Likewise, imagine that a high school principal expelled the police chief’s son but offered to readmit the boy if the police department would just open a criminal investigation into his ex-wife before their child custody hearing.

Or suppose that the head of a public hospital offered to provide free medical care to employees of a construction company if it remodeled his kitchen?

Or what if I suggested to a university president that I was planning some glowing columns about his great institution and then asked for “a favor,” noting that my child was applying for admission.

In every case, we might disagree about whether to call this bribery, extortion or a quid pro quo, and might disagree about precisely which statute was violated, but there is no doubt this would be a firing offense and perhaps lead to a criminal investigation.

Shouldn’t we hold the president of the United States to as high a standard as the head of a Social Security office, a principal, a hospital director and a journalist?

Indeed, the Ukraine situation is still more insidious. Trump’s bullying of Ukraine and suspension of military assistance benefited our strategic rival, Russia, and it came as Ukrainians were dying in the fight for their country’s survival after a Russian invasion.

My father grew up near Chernivtsi in what is now western Ukraine — then part of Romania — and I’m appalled to think of Ukrainians dying unnecessarily because Trump was playing politics with American assistance. In effect, Trump aided Russia and perhaps killed Ukrainians for political gain.

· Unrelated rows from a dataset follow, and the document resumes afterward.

-- ==== Sys2Proof/Laws/KeepsDevice.lean ====
section
/-! SUPPORT. Every operation keeps what `Keeps` says: NV commands, resets, power, clocks, the register bus and the mailboxes. -/

namespace Sys2Proof.Machine

variable {s t : State}

/-! ### NvStore.lean -/

theorem State.pfwSave_keeps (h : Keeps s t) : Keeps s (State.pfwSave t) := by
  unfold State.pfwSave
  with_reducible repeat'
    first
    | assumption | intro _ | apply State.raise_keeps | apply State.hotSaveStart_keeps | apply Keeps.ite
    | refine Keeps.fields ?_ rfl (Nat.le_refl _) (Nat.le_refl _)

theorem State.tellWaiter_keeps (h : Keeps s t) (x0 x1) : Keeps s (State.tellWaiter x0 x1 t) := by
  unfold State.tellWaiter
  with_reducible repeat'
    first
    | assumption | intro _ | apply State.raise_keeps | apply State.historyDone_keeps | apply State.fwNv_keeps
    | apply State.warn_keeps | apply State.clearEnd_keeps | apply State.when_keeps | apply Keeps.ite
    | apply Keeps.ite_fst | split | refine Keeps.fields ?_ rfl (Nat.le_refl _) (Nat.le_refl _)

theorem State.jobEnd_keeps (h : Keeps s t) : Keeps s (State.jobEnd t) := by
  unfold State.jobEnd
  with_reducible repeat'
    first
    | assumption | intro _ | apply State.commitFinish_keeps | apply State.pfwSave_keeps | apply State.tellWaiter_keeps
    | apply Keeps.foldl | apply Keeps.foldl_fst | split

theorem State.saveEnd_keeps (h : Keeps s t) : Keeps s (State.saveEnd t) := by
  unfold State.saveEnd
  with_reducible repeat'
    first
    | assumption | intro _ | apply State.hotSaveEnd_keeps | apply State.fwNv_keeps | apply State.pfwSave_keeps
    | apply Keeps.ite | split | refine Keeps.fields ?_ rfl (Nat.le_refl _) (Nat.le_refl _)

theorem State.pfwTaken_keeps (h : Keeps s t) : Keeps s (State.pfwTaken t) := by
  unfold State.pfwTaken
  with_reducible repeat'
    first
    | assumption | intro _ | apply State.logFault_keeps | apply State.set_keeps | apply State.pfwSave_keeps
    | apply Keeps.ite | refine Keeps.fields ?_ rfl (Nat.le_refl _) (Nat.le_refl _)

theorem execNvReadOp_keeps {x0 x1} {s t : State} (e : execNvReadOp x0 x1 s = .next t) : Keeps s t := by
  unfold execNvReadOp at e
  injection e with e; subst e
  have h := Keeps.refl s
  with_reducible repeat'
    first
    | assumption | intro _ | apply State.access_keeps | apply State.nvCmdWrite_keeps | apply State.when_keeps
    | apply State.each_keeps | apply Keeps.ite | apply Keeps.foldl | apply Keeps.foldl_fst | split
    | refine Keeps.fields ?_ rfl (Nat.le_refl _) (Nat.le_refl _)

theorem execNvWriteOp_keeps {x0 x1} {s t : State} (e : execNvWriteOp x0 x1 s = .next t) : Keeps s t := by
  unfold execNvWriteOp at e
  injection e with e; subst e
  have h := Keeps.refl s
  with_reducible repeat'
    first
    | assumption | intro _ | apply State.access_keeps | apply State.nvCmdWrite_keeps | apply State.when_keeps
    | apply State.each_keeps | apply Keeps.ite | apply Keeps.foldl | apply Keeps.foldl_fst | split
    | refine Keeps.fields ?_ rfl (Nat.le_refl _) (Nat.le_refl _)

theorem execNvCommitOp_keeps {x0 x1} {s t : State} (e : execNvCommitOp x0 x1 s = .next t) : Keeps s t := by
  unfold execNvCommitOp at e
  injection e with e; subst e
  have h := Keeps.refl s
  with_reducible repeat'
    first
    | assumption | intro _ | apply State.access_keeps | apply State.nvCmdWrite_keeps | apply State.when_keeps
    | apply State.each_keeps | apply Keeps.ite | apply Keeps.foldl | apply Keeps.foldl_fst | split
    | refine Keeps.fields ?_ rfl (Nat.le_refl _) (Nat.le_refl _)

theorem execNvDiscardOp_keeps {x0 x1} {s t : State} (e : execNvDiscardOp x0 x1 s = .next t) : Keeps s t := by
  unfold execNvDiscardOp at e
  injection e with e; subst e
  have h := Keeps.refl s
  with_reducible repeat'
    first
    | assumption | intro _ | apply State.access_keeps | apply State.nvCmdWrite_keeps | apply State.when_keeps
    | apply State.each_keeps | apply Keeps.ite | apply Keeps.foldl | apply Keeps.foldl_fst | split
    | refine Keeps.fields ?_ rfl (Nat.le_refl _) (Nat.le_refl _)

theorem execNvHotSaveOp_keeps {x0 x1} {s t : State} (e : execNvHotSaveOp x0 x1 s = .next t) : Keeps s t := by
  unfold execNvHotSaveOp at e
  injection e with e; subst e
  have h := Keeps.refl s
  with_reducible repeat'
    first
    | assumption | intro _ | apply State.access_keeps | apply State.nvCmdWrite_keeps | apply State.when_keeps
    | apply State.each_keeps | apply Keeps.ite | apply Keeps.foldl | apply Keeps.foldl_fst | split
    | refine Keeps.fields ?_ rfl (Nat.le_refl _) (Nat.le_refl _)

theorem execPfwNClear_keeps {s t : State} (e : execPfwNClear s = .next t) : Keeps s t := by
  unfold execPfwNClear at e
  injection e with e; subst e
  have h := Keeps.refl s
  with_reducible repeat'
    first
    | assumption | apply State.set_keeps

theorem execProtectWrite_keeps {x0 x1} {s t : State} (e : execProtectWrite x0 x1 s = .next t) : Keeps s t := by
  unfold execProtectWrite at e
  injection e with e; subst e
  have h := Keeps.refl s
  with_reducible repeat'
    first
    | assumption | intro _ | apply State.access_keeps | apply State.protectEffect_keeps | apply State.when_keeps
    | apply State.each_keeps | apply Keeps.ite | apply Keeps.foldl | apply Keeps.foldl_fst | split
    | refine Keeps.fields ?_ rfl (Nat.le_refl _) (Nat.le_refl _)

/-! ### Holdover.lean -/

theorem State.holdCtrlWrite_keeps (h : Keeps s t) (x0 x1 x2) : Keeps s (State.holdCtrlWrite x0 x1 x2 t) := by
  unfold State.holdCtrlWrite
  with_reducible repeat'
    first
    | assumption | intro _ | apply State.refuseWrite_keeps | apply State.raise_keeps | apply State.testRefused_keeps
    | apply State.clearStart_keeps | apply State.commitModel_keeps | apply State.when_keeps | apply Keeps.ite

theorem State.autoCal_keeps (h : Keeps s t) : Keeps s (State.autoCal t) := by
  unfold State.autoCal
  with_reducible repeat'
    first
    | assumption | intro _ | apply State.writeCal_keeps | apply State.raise_keeps | apply Keeps.ite | split
    | refine Keeps.fields ?_ rfl (Nat.le_refl _) (Nat.le_refl _)

theorem execObservation_keeps {s t : State} (e : execObservation s = .next t) : Keeps s t := by
  unfold execObservation at e
  injection e with e; subst e
  have h := Keeps.refl s
  with_reducible repeat'
    first
    | assumption | apply State.observe_keeps

theorem execTempSensorRead_keeps {s t : State} (e : execTempSensorRead s = .next t) : Keeps s t := by
  unfold execTempSensorRead at e
  injection e with e; subst e
  have h := Keeps.refl s
  with_reducible repeat'
    first
    | assumption | apply State.sensorDue_keeps

theorem execTempReadTimeout_keeps {s t : State} (e : execTempReadTimeout s = .next t) : Keeps s t := by
  unfold execTempReadTimeout at e
  injection e with e; subst e
  have h := Keeps.refl s
  with_reducible repeat'
    first
    | assumption | apply State.sensorLate_keeps

theorem execClear_keeps {x0 x1} {s t : State} (e : execClear x0 x1 s = .next t) : Keeps s t := by
  unfold execClear at e
  injection e with e; subst e
  have h := Keeps.refl s
  with_reducible repeat'
    first
    | assumption | intro _ | apply State.access_keeps | apply State.holdCtrlWrite_keeps | apply State.when_keeps
    | apply State.each_keeps | apply Keeps.ite | apply Keeps.foldl | apply Keeps.foldl_fst | split
    | refine Keeps.fields ?_ rfl (Nat.le_refl _) (Nat.le_refl _)

theorem execHoldoverTick_keeps {s t : State} (e : execHoldoverTick s = .next t) : Keeps s t := by
  unfold execHoldoverTick at e
  injection e with e; subst e
  have h := Keeps.refl s
  with_reducible repeat'
    first
    | assumption | apply State.holdTick_keeps

theorem execSpragExpiry_keeps {x0} {s t : State} (e : execSpragExpiry x0 s = .next t) : Keeps s t := by
  unfold execSpragExpiry at e
  injection e with e; subst e
  have h := Keeps.refl s
  with_reducible repeat'
    first
    | assumption | intro _ | apply State.expire_keeps | apply State.when_keeps

theorem execModelCommit_keeps {s t : State} (e : execModelCommit s = .next t) : Keeps s t := by
  unfold execModelCommit at e
  injection e with e; subst e
  have h := Keeps.refl s
  with_reducible repeat'
    first
    | assumption | intro _ | apply State.commitModel_keeps | apply State.when_keeps

theorem execHistoryCommit_keeps {s t : State} (e : execHistoryCommit s = .next t) : Keeps s t := by
  unfold execHistoryCommit at e
  injection e with e; subst e
  have h := Keeps.refl s
  with_reducible repeat'
    first
    | assumption | apply State.commitHistory_keeps

theorem execAutoCalibration_keeps {s t : State} (e : execAutoCalibration s = .next t) : Keeps s t := by
  unfold execAutoCalibration at e
  injection e with e; subst e
  have h := Keeps.refl s
  with_reducible repeat'
    first
    | assumption | apply State.autoCal_keeps

/-! ### ResetOps.lean -/

theorem State.latchStraps_keeps (h : Keeps s t) (x0) : Keeps s (State.latchStraps x0 t) := by
  unfold State.latchStraps
  with_reducible repeat'
    first
    | assumption | apply State.set_keeps | refine Keeps.fields ?_ rfl (Nat.le_refl _) (Nat.le_refl _)

theorem State.nodeFromLivery_keeps (h : Keeps s t) : Keeps s (State.nodeFromLivery t) := by
  unfold State.nodeFromLivery
  with_reducible repeat'
    first
    | assumption | intro _ | apply State.set_keeps | apply Keeps.ite

theorem State.loadLivery_keeps (h : Keeps s t) : Keeps s (State.loadLivery t) := by
  unfold State.loadLivery
  with_reducible repeat'
    first
    | assumption | intro _ | apply State.wr_keeps | apply State.set_keeps | apply State.setB_keeps
    | apply State.nodeFromLivery_keeps | apply State.logFault_keeps | apply State.when_keeps | apply Keeps.ite

theorem reset_regs_wf : smWf resetWord State.reset.regs = true := by decide +kernel
theorem State.blank_keeps (h : Keeps s t) : Keeps s (State.blank t) :=
  h.trans ⟨fun _ => reset_regs_wf, id, rfl, List.suffix_refl _, Nat.le_refl _, Nat.le_refl _⟩

theorem State.hardReset_keeps (h : Keeps s t) (x0) : Keeps s (State.hardReset x0 t) := by
  unfold State.hardReset
  with_reducible repeat'
    first
    | assumption | apply State.loadLivery_keeps | apply State.latchStraps_keeps | apply State.blank_keeps
    | apply State.nvCutNow_keeps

Remember all this as we hear Trump’s defenders try to divert attention to the whistleblower, to Hunter Biden or to anything else. If the Republicans want to oversee an investigation of how children of American government officials monetize their parents, that’s a worthwhile effort. But I doubt Ivanka Trump agrees.

The first witnesses before the impeachment hearings were two distinguished foreign policy experts with a long commitment to public service and no history of partisanship. One, George Kent, noted that “there has been a George Kent sworn to defend the Constitution continuously for nearly 60 years.” And Ambassador William Taylor, a Vietnam veteran who was appointed acting ambassador to Ukraine by Secretary of State Mike Pompeo, emphasized, “I am not here to take one side or the other, or to advocate for any particular outcome of these proceedings.”

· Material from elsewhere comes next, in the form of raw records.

theorem State.packetTx_keeps (h : Keeps s t) (x0 x1) : Keeps s (State.packetTx x0 x1 t) := by
  unfold State.packetTx
  with_reducible repeat'
    first
    | assumption | intro _ | apply State.internalFrame_keeps | apply State.emit_keeps | apply State.raise_keeps
    | apply State.set_keeps | apply Keeps.ite

theorem State.ringError_keeps (h : Keeps s t) (x0) : Keeps s (State.ringError x0 t) := by
  unfold State.ringError
  with_reducible repeat'
    first
    | assumption | intro _ | apply State.logFault_keeps | apply State.raise_keeps | apply State.ringStop_keeps
    | apply State.useFree_keeps | apply Keeps.ite

theorem execSpiWriteWord_keeps {x0 x1 x2} {s t : State} (e : execSpiWriteWord x0 x1 x2 s = .next t) : Keeps s t := by
  unfold execSpiWriteWord at e
  injection e with e; subst e
  have h := Keeps.refl s
  with_reducible repeat'
    first
    | assumption | intro _ | apply State.busWrite_keeps | apply State.when_keeps

theorem execSpiReadWord_keeps {x0 x1 x2} {s t : State} (e : execSpiReadWord x0 x1 x2 s = .next t) : Keeps s t := by
  unfold execSpiReadWord at e
  injection e with e; subst e
  have h := Keeps.refl s
  with_reducible repeat'
    first
    | assumption | intro _ | apply State.spiRead_keeps | apply State.when_keeps

theorem execSpiFrameEnd_keeps {x0 x1} {s t : State} (e : execSpiFrameEnd x0 x1 s = .next t) : Keeps s t := by
  unfold execSpiFrameEnd at e
  injection e with e; subst e
  have h := Keeps.refl s
  with_reducible repeat'
    first
    | assumption | intro _ | apply State.cutWord_keeps | apply State.when_keeps

theorem execI2cWriteWord_keeps {x0 x1 x2} {s t : State} (e : execI2cWriteWord x0 x1 x2 s = .next t) : Keeps s t := by
  unfold execI2cWriteWord at e
  injection e with e; subst e
  have h := Keeps.refl s
  with_reducible repeat'
    first
    | assumption | apply State.i2cSlaveWrite_keeps

theorem execI2cReadWord_keeps {x0 x1 x2} {s t : State} (e : execI2cReadWord x0 x1 x2 s = .next t) : Keeps s t := by
  unfold execI2cReadWord at e
  injection e with e; subst e
  have h := Keeps.refl s
  with_reducible repeat'
    first
    | assumption | apply State.i2cSlaveRead_keeps

theorem execI2cTransactionEnd_keeps {x0 x1} {s t : State} (e : execI2cTransactionEnd x0 x1 s = .next t) : Keeps s t := by
  unfold execI2cTransactionEnd at e
  injection e with e; subst e
  have h := Keeps.refl s
  with_reducible repeat'
    first
    | assumption | intro _ | apply State.cutWord_keeps | apply State.when_keeps

theorem execPcieRequest_keeps {x0 x1 x2 x3} {s t : State} (e : execPcieRequest x0 x1 x2 x3 s = .next t) : Keeps s t := by
  unfold execPcieRequest at e
  injection e with e; subst e
  have h := Keeps.refl s
  with_reducible repeat'
    first
    | assumption | apply State.pcieAccess_keeps

theorem execJtagUpdateDr_keeps {x0} {s t : State} (e : execJtagUpdateDr x0 s = .next t) : Keeps s t := by
  unfold execJtagUpdateDr at e
  injection e with e; subst e
  have h := Keeps.refl s
  with_reducible repeat'
    first
    | assumption | apply State.jtagUpdate_keeps

theorem execJtagCaptureDr_keeps {s t : State} (e : execJtagCaptureDr s = .next t) : Keeps s t := by
  unfold execJtagCaptureDr at e
  injection e with e; subst e
  have h := Keeps.refl s
  with_reducible repeat'
    first
    | assumption | apply State.jtagCapture_keeps

theorem execPacketRx_keeps {s t : State} (e : execPacketRx s = .next t) : Keeps s t := by
  unfold execPacketRx at e
  injection e with e; subst e
  have h := Keeps.refl s
  with_reducible repeat'
    first
    | assumption | apply State.packetRx_keeps

theorem execPacketTx_keeps {x0 x1} {s t : State} (e : execPacketTx x0 x1 s = .next t) : Keeps s t := by
  unfold execPacketTx at e
  injection e with e; subst e
  have h := Keeps.refl s
  with_reducible repeat'
    first
    | assumption | apply State.packetTx_keeps

theorem execRingDmaError_keeps {x0} {s t : State} (e : execRingDmaError x0 s = .next t) : Keeps s t := by
  unfold execRingDmaError at e
  injection e with e; subst e
  have h := Keeps.refl s
  with_reducible repeat'
    first
    | assumption | intro _ | apply State.ringError_keeps | apply State.when_keeps

theorem execRingLenWrite_keeps {x0 x1 x2} {s t : State} (e : execRingLenWrite x0 x1 x2 s = .next t) : Keeps s t := by
  unfold execRingLenWrite at e
  injection e with e; subst e
  have h := Keeps.refl s
  with_reducible repeat'
    first
    | assumption | intro _ | apply State.access_keeps | apply State.ringLenEffect_keeps | apply State.when_keeps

Their testimony was blunt. Trump withheld not only desperately needed security assistance to Ukraine but also a White House meeting with the Ukrainian president — unless he committed to investigating the Bidens.

“I think it’s crazy to withhold security assistance for help with a political campaign,” Taylor recalled advising other ambassadors involved in Ukraine.

Taylor also revealed something new and important. On July 26, another ambassador, Gordon Sondland, telephoned Trump, who asked about “the investigations” by Ukraine. A Taylor staff member asked Sondland what Trump thought about Ukraine, and Sondland replied that Trump cared more about the investigations into the Bidens.

Republicans on Wednesday tried to suggest that perhaps the impeachment investigation was all a misunderstanding based on secondhand accounts. But that July 26 phone call suggests that Trump was directly pushing for the investigations as his top priority with Ukraine.

Trump continues to be strongly backed by House Republicans and Fox News. That’s the biggest difference from the Watergate hearings that ultimately led to President Richard Nixon’s resignation. There was no Fox News then, and Republicans and Democrats alike were loyal primarily to the country and its institutions rather than to an individual.

That may no longer be true. Brace yourself in the coming weeks for smoke screens of obfuscation, but anchor yourself to this thought: What if the wrongdoing simply involved the head of a Social Security office, a principal, a hospital director or a journalist? Why allow a president to get away with what would be a firing offense for anyone else?